REQUIRED ACTION – The line that contains "IllegalCommand wins. -/" and all lines following it to the end of the data below: set these down exactly, and nothing besides.

INFORMATION GIVEN –
-- ==== Sys2Proof/Tests/Slice0.lean ====
section
/-! SUPPORT. The model's own tests: words written out from the spec's encodings, the spec's worked examples and vectors
(95_test_vectors.md, named V-…), ill-formed commands, and a witness for the hypotheses of every statement. -/

namespace Sys2Proof.Tests

open Sys2Proof Sys2Proof.Machine

/-- The next state of an outcome, for tests to compare. -/
def after (o : Host.Outcome State Fault Refusal) : Option State :=
  match o with
  | .next t => some t
  | .fault _ => none
  | .refused _ => none

/-- A running state with the given registers. -/
def running (crc : Word) (len : Fin 5) (conv : Convention) : State :=
  { State.reset with crc := crc, len := len, conv := conv }

/-- The halted state of 95_test_vectors.md section 2.6: `0x000000CE / 1 / 1 / 2`. -/
def halted : State := { running 0xCE 1 1 with fault := .widthViolation }

/-- One command word presented to a state. -/
def presented (s : State) (cw : CommandWord) : State := { s with pending := [.command cw] }

/-! ### Decoding: one word for each row, from the encodings and worked examples of the spec -/

theorem test_decode_nop : decode 0x0000000000#40 = .ok (.nop) := by decide
theorem test_decode_init : decode 0x1400000000#40 = .ok (.init 1) := by decide
theorem test_decode_sbit : decode 0x2000000001#40 = .ok (.sbit 1) := by decide
theorem test_decode_sbyte : decode 0x300000009A#40 = .ok (.sbyte 0x9A) := by decide
theorem test_decode_pbyte : decode 0x400000009A#40 = .ok (.pbyte 0x9A) := by decide
theorem test_decode_datas : decode 0x5000000061#40 = .ok (.datas 0x61) := by decide
theorem test_decode_datap : decode 0x6000000040#40 = .ok (.datap 0x40) := by decide
theorem test_decode_fins : decode 0x7000000000#40 = .ok (.fins) := by decide
theorem test_decode_finp : decode 0x8000000000#40 = .ok (.finp) := by decide
theorem test_decode_revb8 : decode 0x90000000A5#40 = .ok (.revb8 0xA5) := by decide
theorem test_decode_revb16 : decode 0x9400001234#40 = .ok (.revb16 0x1234) := by decide
theorem test_decode_revb32 : decode 0x9804C11DB7#40 = .ok (.revb32 0x04C11DB7) := by decide
theorem test_decode_revpb8 : decode 0xA000000001#40 = .ok (.revpb8 1) := by decide
theorem test_decode_revpb16 : decode 0xA400001234#40 = .ok (.revpb16 0x1234) := by decide
theorem test_decode_revpb32 : decode 0xA812345678#40 = .ok (.revpb32 0x12345678) := by decide
theorem test_decode_swapb8 : decode 0xB0000000A5#40 = .ok (.swapb8 0xA5) := by decide
theorem test_decode_swapb16 : decode 0xB400001234#40 = .ok (.swapb16 0x1234) := by decide
theorem test_decode_swapb32 : decode 0xB812345678#40 = .ok (.swapb32 0x12345678) := by decide
theorem test_decode_cpl8 : decode 0xC0000000A5#40 = .ok (.cpl8 0xA5) := by decide
theorem test_decode_cpl16 : decode 0xC400001234#40 = .ok (.cpl16 0x1234) := by decide
theorem test_decode_cpl32 : decode 0xC812345678#40 = .ok (.cpl32 0x12345678) := by decide

/-- Bit by bit (30_encoding.md R31): op 0101, sel 00, rsv 00, din 0x61. -/
theorem test_decode_datas_bits :
    decode 0b0101000000000000000000000000000001100001#40 = .ok (.datas 0x61) := by decide

/-- Bit by bit: op 1001, sel 01, rsv 00, din 0x1234. -/
theorem test_decode_revb16_bits :
    decode 0b1001010000000000000000000001001000110100#40 = .ok (.revb16 0x1234) := by decide

/-- Bit by bit: op 0011, sel 00, rsv 00, din 0x9A. -/
theorem test_decode_sbyte_bits :
    decode 0b0011000000000000000000000000000010011010#40 = .ok (.sbyte 0x9A) := by decide

/-- Bit by bit: op 0001, sel 11, rsv 00, din 0. -/
theorem test_decode_init_bits :
    decode 0b0001110000000000000000000000000000000000#40 = .ok (.init 3) := by decide

/-! V-F2, V-F3, V-F6, V-F7, V-F8, V-F14, V-F15, V-F16: illegal words, each by name. -/

theorem test_illegal_nop_din : decode 0x0000000001#40 = .error .dinNotZero := by decide
theorem test_illegal_rsv : decode 0x0100000000#40 = .error .reservedField := by decide
theorem test_illegal_init_din : decode 0x1000000001#40 = .error .dinNotZero := by decide
theorem test_illegal_sbit_sel : decode 0x2400000005#40 = .error .selNotZero := by decide
theorem test_illegal_fins_din : decode 0x7000000001#40 = .error .dinNotZero := by decide
theorem test_illegal_revb_width : decode 0x9C00000000#40 = .error .reservedWidth := by decide
theorem test_illegal_opcodes :
    [0xD000000000#40, 0xE000000000#40, 0xF000000000#40].map decode = List.replicate 3 (.error .reservedOpcode) := by decide

theorem test_table_word : decodeTableWord 40 0x9400001234 = some (.revb16 0x1234) := by decide
theorem test_table_word_too_long : decodeTableWord 48 0x10000000000 = none := by decide

/-! ### Well-formed commands: the largest legal operand, and one that is too wide, for each width -/

theorem test_illFormed_bit : (Instr.sbit 1).wellFormed = true ∧ (Instr.sbit 2).wellFormed = false := by decide
theorem test_illFormed_byte :
    (Instr.datas 0xFF).wellFormed = true ∧ (Instr.sbyte 0x100).wellFormed = false ∧
    (Instr.pbyte 0xFFFFFFFF).wellFormed = false ∧ (Instr.datas 0x100).wellFormed = false ∧
    (Instr.datap 0x1FF).wellFormed = false := by decide
theorem test_illFormed_width8 :
    (Instr.revb8 0x100).wellFormed = false ∧ (Instr.revpb8 0x100).wellFormed = false ∧
    (Instr.swapb8 0x1FF).wellFormed = false ∧ (Instr.cpl8 0x100).wellFormed = false := by decide
theorem test_illFormed_width16 :
    (Instr.revb16 0xFFFF).wellFormed = true ∧ (Instr.revb16 0x10000).wellFormed = false ∧
    (Instr.revpb16 0x10000).wellFormed = false ∧ (Instr.swapb16 0x10000).wellFormed = false ∧
    (Instr.cpl16 0x12345).wellFormed = false := by decide
theorem test_width32_always_fits : (Instr.revb32 0xFFFFFFFF).wellFormed = true := by decide

/-! ### The commands: the spec's worked examples and vectors -/

/-- 43_conventions.md R79: in any state NOP leaves the state. -/
theorem test_nop : after (exec .nop (running 0x12345678 4 3)) = some (running 0x12345678 4 3) := by decide

/-- 43_conventions.md R80, the example. -/
theorem test_init : (after (exec (.init 3) (running 0x12345678 4 0))).map (fun t => (t.crc, t.len, t.conv, t.result)) =
    some (0, 0, 3, 0xFFFFFFFF) := by decide

/-- 41_serial_engine.md R56, the worked example (V-S6). -/
theorem test_sbit : (after (exec (.sbit 1) (running 0x80000000 0 0))).map State.crc = some 0x04C11DB6 := by decide

/-- V-S9. -/
theorem test_sbit_all_ones : (after (exec (.sbit 1) (running 0xFFFFFFFF 0 0))).map State.crc = some 0xFB3EE248 := by decide

/-- 41_serial_engine.md R57, the worked example (V-S18); `CONV` and `LEN` do not matter. -/
theorem test_sbyte : (after (exec (.sbyte 0x9A) (running 0x12345678 2 3))).map (fun t => (t.crc, t.len)) =
    some (0x71C59884, 2) := by decide

/-- V-S17. -/
theorem test_sbyte_all_ones : (after (exec (.sbyte 0xFF) (running 0xFFFFFFFF 0 0))).map State.crc = some 0x4E08BF4B := by
  decide

/-- 42_parallel_engine.md R67, the worked example. -/
theorem test_pbyte : (after (exec (.pbyte 0x9A) (running 0x12345678 2 3))).map (fun t => (t.crc, t.len)) =
    some (0x71C59884, 2) := by decide

/-- V-S19 with the arguments swapped. -/
theorem test_pbyte_deadbeef : (after (exec (.pbyte 0x42) (running 0xDEADBEEF 0 0))).map State.crc = some 0x80AB04A1 := by
  decide

/-- 43_conventions.md R81, the example: after INIT 3. -/
theorem test_datas : (after (exec (.datas 0x61) (running 0 0 3))).map (fun t => (t.crc, t.len)) = some (0x79, 1) := by decide +kernel

/-- Program P6, the sixth byte: not complemented, and `LEN` stays 4. -/
theorem test_datas_sixth : (after (exec (.datas 0x36) (running 0x5EC4E892 4 2))).map (fun t => (t.crc, t.len)) =
    some (0x80F19961, 4) := by decide +kernel

/-- Program P6, the fifth byte. -/
theorem test_datap_fifth : (after (exec (.datap 0x35) (running 0x73B333D3 4 2))).map (fun t => (t.crc, t.len)) =
    some (0x5EC4E892, 4) := by decide

/-- Program P2, the last byte. -/
theorem test_datap : (after (exec (.datap 0xCC) (running 0x004040CC 3 0))).map (fun t => (t.crc, t.len)) =
    some (0x4040CCCC, 4) := by decide

/-- 43_conventions.md R83, the example (program P1). -/
theorem test_fins : (after (exec .fins (running 0x0079B939 3 3))).map (fun t => (t.crc, t.result)) =
    some (0xBC7DDB53, 0xC2412435) := by decide +kernel

/-- Program P3: the empty message. -/
theorem test_fins_empty : (after (exec .fins (running 0 0 3))).map (fun t => (t.crc, t.result)) = some (0xFFFFFFFF, 0) := by decide +kernel

/-- 43_conventions.md R84, the example (program P2). -/
theorem test_finp : (after (exec .finp (running 0x4040CCCC 4 0))).map State.result = some 0xC3186C47 := by decide +kernel

/-- Program P6, the end. -/
theorem test_finp_zlib : (after (exec .finp (running 0xAB4F4CB0 4 2))).map (fun t => (t.crc, t.result)) =
    some (0x9B63D02C, 0xCBF43926) := by decide +kernel

/-- V-T1. -/
theorem test_revb8 : (after (exec (.revb8 0x01) State.reset)).map State.xout = some 0x80 := by decide

/-- V-T6. -/
theorem test_revb16 : (after (exec (.revb16 0x1234) State.reset)).map State.xout = some 0x2C48 := by decide

/-- V-T10. -/
theorem test_revb32 : (after (exec (.revb32 0x04C11DB7) State.reset)).map State.xout = some 0xEDB88320 := by decide

/-- V-T12. -/
theorem test_revpb8 : (after (exec (.revpb8 0x01) State.reset)).map State.xout = some 0x80 := by decide

/-- V-T15. -/
theorem test_revpb16 : (after (exec (.revpb16 0x00FF) State.reset)).map State.xout = some 0x00FF := by decide

/-- V-T16. -/
theorem test_revpb32 : (after (exec (.revpb32 0x12345678) State.reset)).map State.xout = some 0x482C6A1E := by decide

/-- V-T18. -/
theorem test_swapb8 : (after (exec (.swapb8 0xA5) State.reset)).map State.xout = some 0xA5 := by decide

/-- V-T19. -/
theorem test_swapb16 : (after (exec (.swapb16 0x1234) State.reset)).map State.xout = some 0x3412 := by decide

/-- V-T21. -/
theorem test_swapb32 : (after (exec (.swapb32 0x12345678) State.reset)).map State.xout = some 0x78563412 := by decide

/-- V-T24. -/
theorem test_cpl8 : (after (exec (.cpl8 0x00) State.reset)).map State.xout = some 0xFF := by decide

/-- V-T27. -/
theorem test_cpl16 : (after (exec (.cpl16 0x1234) State.reset)).map State.xout = some 0xEDCB := by decide

/-- V-T29. -/
theorem test_cpl32 : (after (exec (.cpl32 0x12345678) State.reset)).map State.xout = some 0xEDCBA987 := by decide

/-! ### Faults, the halted state, reset -/

/-- V-F9, V-F12, V-T33, V-T35: too wide by one bit, or by more. -/
theorem test_overwide :
    [Instr.sbit 2, .datas 0x100, .revpb16 0x10000, .cpl16 0x12345].map (fun i => after (exec i (running 0 2 1))) =
      List.replicate 4 (some { running 0 2 1 with fault := .widthViolation }) := by decide

/-- V-F8: undecodable and too wide, IllegalCommand wins. -/
theorem test_illegal_wins : (after (step (presented State.reset 0x2400000005))).map State.faultOut = some 1 := by decide

/-- 95_test_vectors.md section 2.6: each of these words leaves the halted state as it is. -/
theorem test_halted_ignores :
    [0x5000000032#40, 0x7000000000, 0x1000000000, 0x0000000000, 0x9000000001, 0xF000000000].map
      (fun cw => after (step (presented halted cw))) = List.replicate 6 (some halted) := by decide

theorem test_halted_result : halted.result = 0xFFFFFF31 := by decide

/-- V-R2. -/
theorem test_reset_recovers : after (step { halted with pending := [.reset] }) = some State.reset := by decide

/-- The word placed for the next fetch runs. -/
theorem test_withFetchWord : (after (step (State.reset.withFetchWord 40 0x9804C11DB7))).map State.xout = some 0xEDB88320 := by
  decide

/-- Program P1, whole, from reset. -/
theorem test_program_p1 :
    resultAfter (runInputs ([0x1C00000000, 0x5000000061, 0x5000000062, 0x5000000063, 0x7000000000].map .command)
      State.reset) = some 0xC2412435 := by decide +kernel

WORKED SOLUTION –
/-- V-F8: undecodable and too wide, IllegalCommand wins. -/
theorem test_illegal_wins : (after (step (presented State.reset 0x2400000005))).map State.faultOut = some 1 := by decide

/-- 95_test_vectors.md section 2.6: each of these words leaves the halted state as it is. -/
theorem test_halted_ignores :
    [0x5000000032#40, 0x7000000000, 0x1000000000, 0x0000000000, 0x9000000001, 0xF000000000].map
      (fun cw => after (step (presented halted cw))) = List.replicate 6 (some halted) := by decide

theorem test_halted_result : halted.result = 0xFFFFFF31 := by decide

/-- V-R2. -/
theorem test_reset_recovers : after (step { halted with pending := [.reset] }) = some State.reset := by decide

/-- The word placed for the next fetch runs. -/
theorem test_withFetchWord : (after (step (State.reset.withFetchWord 40 0x9804C11DB7))).map State.xout = some 0xEDB88320 := by
  decide

/-- Program P1, whole, from reset. -/
theorem test_program_p1 :
    resultAfter (runInputs ([0x1C00000000, 0x5000000061, 0x5000000062, 0x5000000063, 0x7000000000].map .command)
      State.reset) = some 0xC2412435 := by decide +kernel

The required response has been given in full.